### Study material
-- ==== Sys2Proof/Machine/Scheduler.lean ====
section
/-! DEFINITION. Chapter 8: intake, selection of rows, tables, engine configurations and the work of a clean close (R187 to R213),
with the commits of the Sampler and Verifier and of the Attention and KV Manager (R121, R133, R134, R165). -/

namespace Sys2Proof.Machine

/-- Commits one working state (R165): emitted tokens into the history ring, and the record's counts and states. -/
def commitWork (pp : Nat) (p : Pkg) (w : Work) : Pkg :=
  let count := leAt w.record 44 4
  let base := leAt w.record 48 8
  let p := (w.emitted.zipIdx).foldl (fun p e =>
    noteWrite pp (storeLocal p (base + 4 * ((count + e.2) % 2048)) (leBytes 4 e.1) false false 0x090 0xFF (stepOf p pp))) p
  let a := rd p Ix.svRecordBase pp + w.handle % 65536 * 128
  let tail := leBytes 2 w.grammar ++ leBytes 1 w.chain ++ leBytes 1 0 ++ leBytes 4 w.draftStart ++ leBytes 4 (count + w.emitted.length)
  let p := noteWrite pp (storeLocal p (a + 36) tail false false 0x090 0xFF (stepOf p pp))
  noteWrite pp (storeLocal p (a + 64) (leBytes 2 w.chainState) false false 0x090 0xFF (stepOf p pp))

/-- Whether a request was cancelled while the step ran, as this package sees it: by the lead's list or by its masked rows (R181, R200). -/
def cancelledHere (p : Pkg) (pp handle : Nat) : Bool :=
  ((findReq p pp handle).map (·.cancelled)).getD false
  || [0, 1].any (fun e => (ltRows (tableOf p pp e) handle).any (fun r => (maskOf p pp e).contains r))

/-- Accepted count of a row with candidates, from the working state or the forwarded record (R121). -/
def acceptedOf (p : Pkg) (pp handle : Nat) : Option Nat :=
  match ((part p pp).sv.working.find? (fun w => w.handle == handle)).bind (·.accepted) with
  | some a => some a
  | none => (((part p pp).sc.forwarded.map (·.2)).find? (fun b => recHandle b == handle && !recDraft b)).map recAccepted

/-- Commits the positions of one row (R121): those of candidates up to the accepted count; a row whose count is not known here
keeps its candidates tentative. -/
def commitRow (pp : Nat) (p : Pkg) (r : Bytes) : Pkg :=
  let start := leAt r 4 4
  if leAt r 10 1 = 0 then commitPositions p pp (leAt r 0 4) (start + leAt r 8 2)
  else match acceptedOf p pp (leAt r 0 4) with
    | some a => commitPositions p pp (leAt r 0 4) (start + a + 1)
    | none => p

/-- New tokens that a request's next row will have (R196, R207). -/
def nextTokens (p : Pkg) (pp : Nat) (r : Req) : Nat :=
  if r.promptDone < r.prompt then min (r.prompt - r.promptDone) (rd p Ix.scPrefillRowTokens pp) else 1 + r.drafts.length

/-- Eviction of one request that ran in the step (R133): a budget that cannot be met ends it with 0x0308. -/
def evictRow (pp : Nat) (p : Pkg) (row : Bytes) : Pkg :=
  let h := leAt row 0 4
  let r := findReq p pp h
  let own := fun (v : Option Nat) (d : Nat) => if v.getD 0 = 0 then d else v.getD 0
  let threshold := own (r.map (fun r => leAt r.record 64 4)) (rd p Ix.akEvictThreshold pp)
  let budget := own (r.map (fun r => leAt r.record 68 4)) (rd p Ix.akPageBudget pp)
  let need := match r with
    | some r => pagesNeeded p pp r.committed (nextTokens p pp r)
    | none => pagesNeeded p pp (leAt row 4 4 + leAt row 8 2) 1
  let e := evictRequest p pp h (BitVec.ofNat 32 threshold) budget need
  if e.2 then e.1 else modReq (last e.1 Ix.akLastStatus pp 0x0308) pp h (fun r => { r with given := some (r.given.getD 0x0308) })

/-- Rows of the step whose requests still hold pages here. -/
def liveRows (p : Pkg) (pp : Nat) : List Bytes :=
  ((stepRows p pp).map (·.2)).filter (fun r => (part p pp).ak.slots.any (fun s => s.handle == leAt r 0 4))

/-- Action 2's work of the Attention and KV Manager, the Sampler and Verifier, and the Tier Manager (R121, R133, R165, R252). -/
def commitStep (p : Pkg) (pp : Nat) : Pkg :=
  let p := ((part p pp).sv.working.filter (fun w => !cancelledHere p pp w.handle)).foldl (commitWork pp) p
  let p := (liveRows p pp).foldl (commitRow pp) p
  let p := modSv p pp (fun q => { q with working := [] })
  let p := (liveRows p pp).foldl (evictRow pp) p
  commitMoves p pp (commitsPerBoundary p pp)
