-- ==== Sys2Proof/Machine/StepStart.lean ====
section
/-! DEFINITION. Chapter 3: the start of a step on this package: program table entries (R51, R52), counters (R70), and what every
subsystem forgets of the step before. -/

namespace Sys2Proof.Machine

/-- Whether a program table entry is valid (R52). -/
def entryOk (b : Bytes) : Bool :=
  bit (leAt b 14 1) 0 && decide (1 ≤ leAt b 8 4) && decide (leAt b 8 4 ≤ 1048575) && leAt b 0 8 % 128 == 0
  && (match place (leAt b 0 8) with
      | .t0 _ _ => true
      | _ => false)

/-- Shows the address of the descriptor that a block is at (0x2012). -/
def showPointer (p : Pkg) (b : Nat) : Pkg := wr p Ix.blockPassPointer b ((blk p b).base + 128 * (blk p b).index)

/-- A block reads its entry, with the 64-byte line that holds it, and starts the step at descriptor 0 (R52, R70). -/
def blockStepStart (pp step : Nat) (recompute : Bool) (p : Pkg) (b : Nat) : Pkg :=
  if regionHidden p (b / 8) || p.tp.fenced.contains (b / 8) then p
  else
    let a := rd p Ix.pcProgramTableBase pp + 32 * b
    let r := loadLocal p (a / 64 * 64) 64 false
    let start := fun (p : Pkg) (e : Bytes) =>
      let p := modBlk p b (fun k => { startCounters k step (leAt e 0 8) (bit (leAt e 14 1) 1) recompute with
        base := leAt e 0 8, count := leAt e 8 4, version := leAt e 12 2, saveBase := leAt e 16 8, saveSize := leAt e 24 4 })
      showPointer (setAct p b 1) b
    match r with
    | (p, .error _) => passFail (start p (List.replicate 32 0)) b 0x0155
    | (p, .ok line) =>
      let e := slice line (a % 64) 32
      if entryOk e then start p e else passFail (start p e) b 0x0152

/-- The regions of a partition fold as their hidden blocks now ask, from this step on, and their hosts begin with the lower logical block
(R41, R43). -/
def foldNow (p : Pkg) (pp : Nat) : Pkg :=
  let p := (regionsOf p pp).foldl (fun p r => wr p Ix.regionLogicalBlockMap r (foldMap p r)) p
  { p with tp := { p.tp with lastRan := p.tp.lastRan.filter (fun e => !(blocksOf p pp).contains e.1) } }

/-- Starts a step on this package (R52, R192, R198, R200, R418, R445, R451): its number, its clock, and nothing left of the step before but
its tables, masks and lag-0 tokens. -/
def startStep (p : Pkg) (pp : Nat) (n : StepNotice) (recompute : Bool) : Pkg :=
  let p := wr p Ix.pcStepNumber pp n.step
  let p := modPc p pp (fun q => { q with stepRunning := true, stepStartNs := p.now, excludedNs := 0, firstStep := false, numbered := true, stepFailed := none,
                                         heldActions := false })
  let p := modSc p pp (fun q => { q with
    running := n, starting := none, forwarded := [], counts := [], ownCount := 0, countSent := false, genEndNs := p.now, preEndNs := p.now,
    preRan := false, noticed := false, notices := q.notices.filter (fun x => x.1 != n.step),
    requests := q.requests.map (fun r => { r with stepTokens := 0 }) })
  let p := modRu p pp (fun q => { q with
    votes := [], captureUsed := 0, stepAudited := 0, stepUnaudited := 0, stepDisagreements := 0, reported := false, reports := [],
    poison := none, recomputing := recompute, lastPassNs := p.now })
  let p := modSv p pp (fun q => { q with working := [] })
  let p := modEr p pp (fun q => { q with receipts := q.receipts.filter (fun r => r.step == n.step) })
  let p := modSe p pp (fun q => { q with stepLag0 := rd p Ix.seAuditLag pp == 0 })
  let p := foldNow p pp
  let mine := blocksOf p pp
  let p := { p with tf := { p.tf with occurrences := p.tf.occurrences.filter (fun o => !mine.contains (o.1 / 256)) } }
  let p := releaseRoutes (mine.foldl (blockStepStart pp n.step recompute) (noteRows p pp n.step)) pp
  let p := releaseReturns p pp n.step
  if recompute then p else startRounds p n.step

end Sys2Proof.Machine
end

### Task goal
Search the material for the string "Attention" and show every line that has it.

### Exercise solution
with the commits of the Sampler and Verifier and of the Attention and KV Manager (R121, R133, R134, R165). -/
/-- Action 2's work of the Attention and KV Manager, the Sampler and Verifier, and the Tier Manager (R121, R133, R165, R252). -/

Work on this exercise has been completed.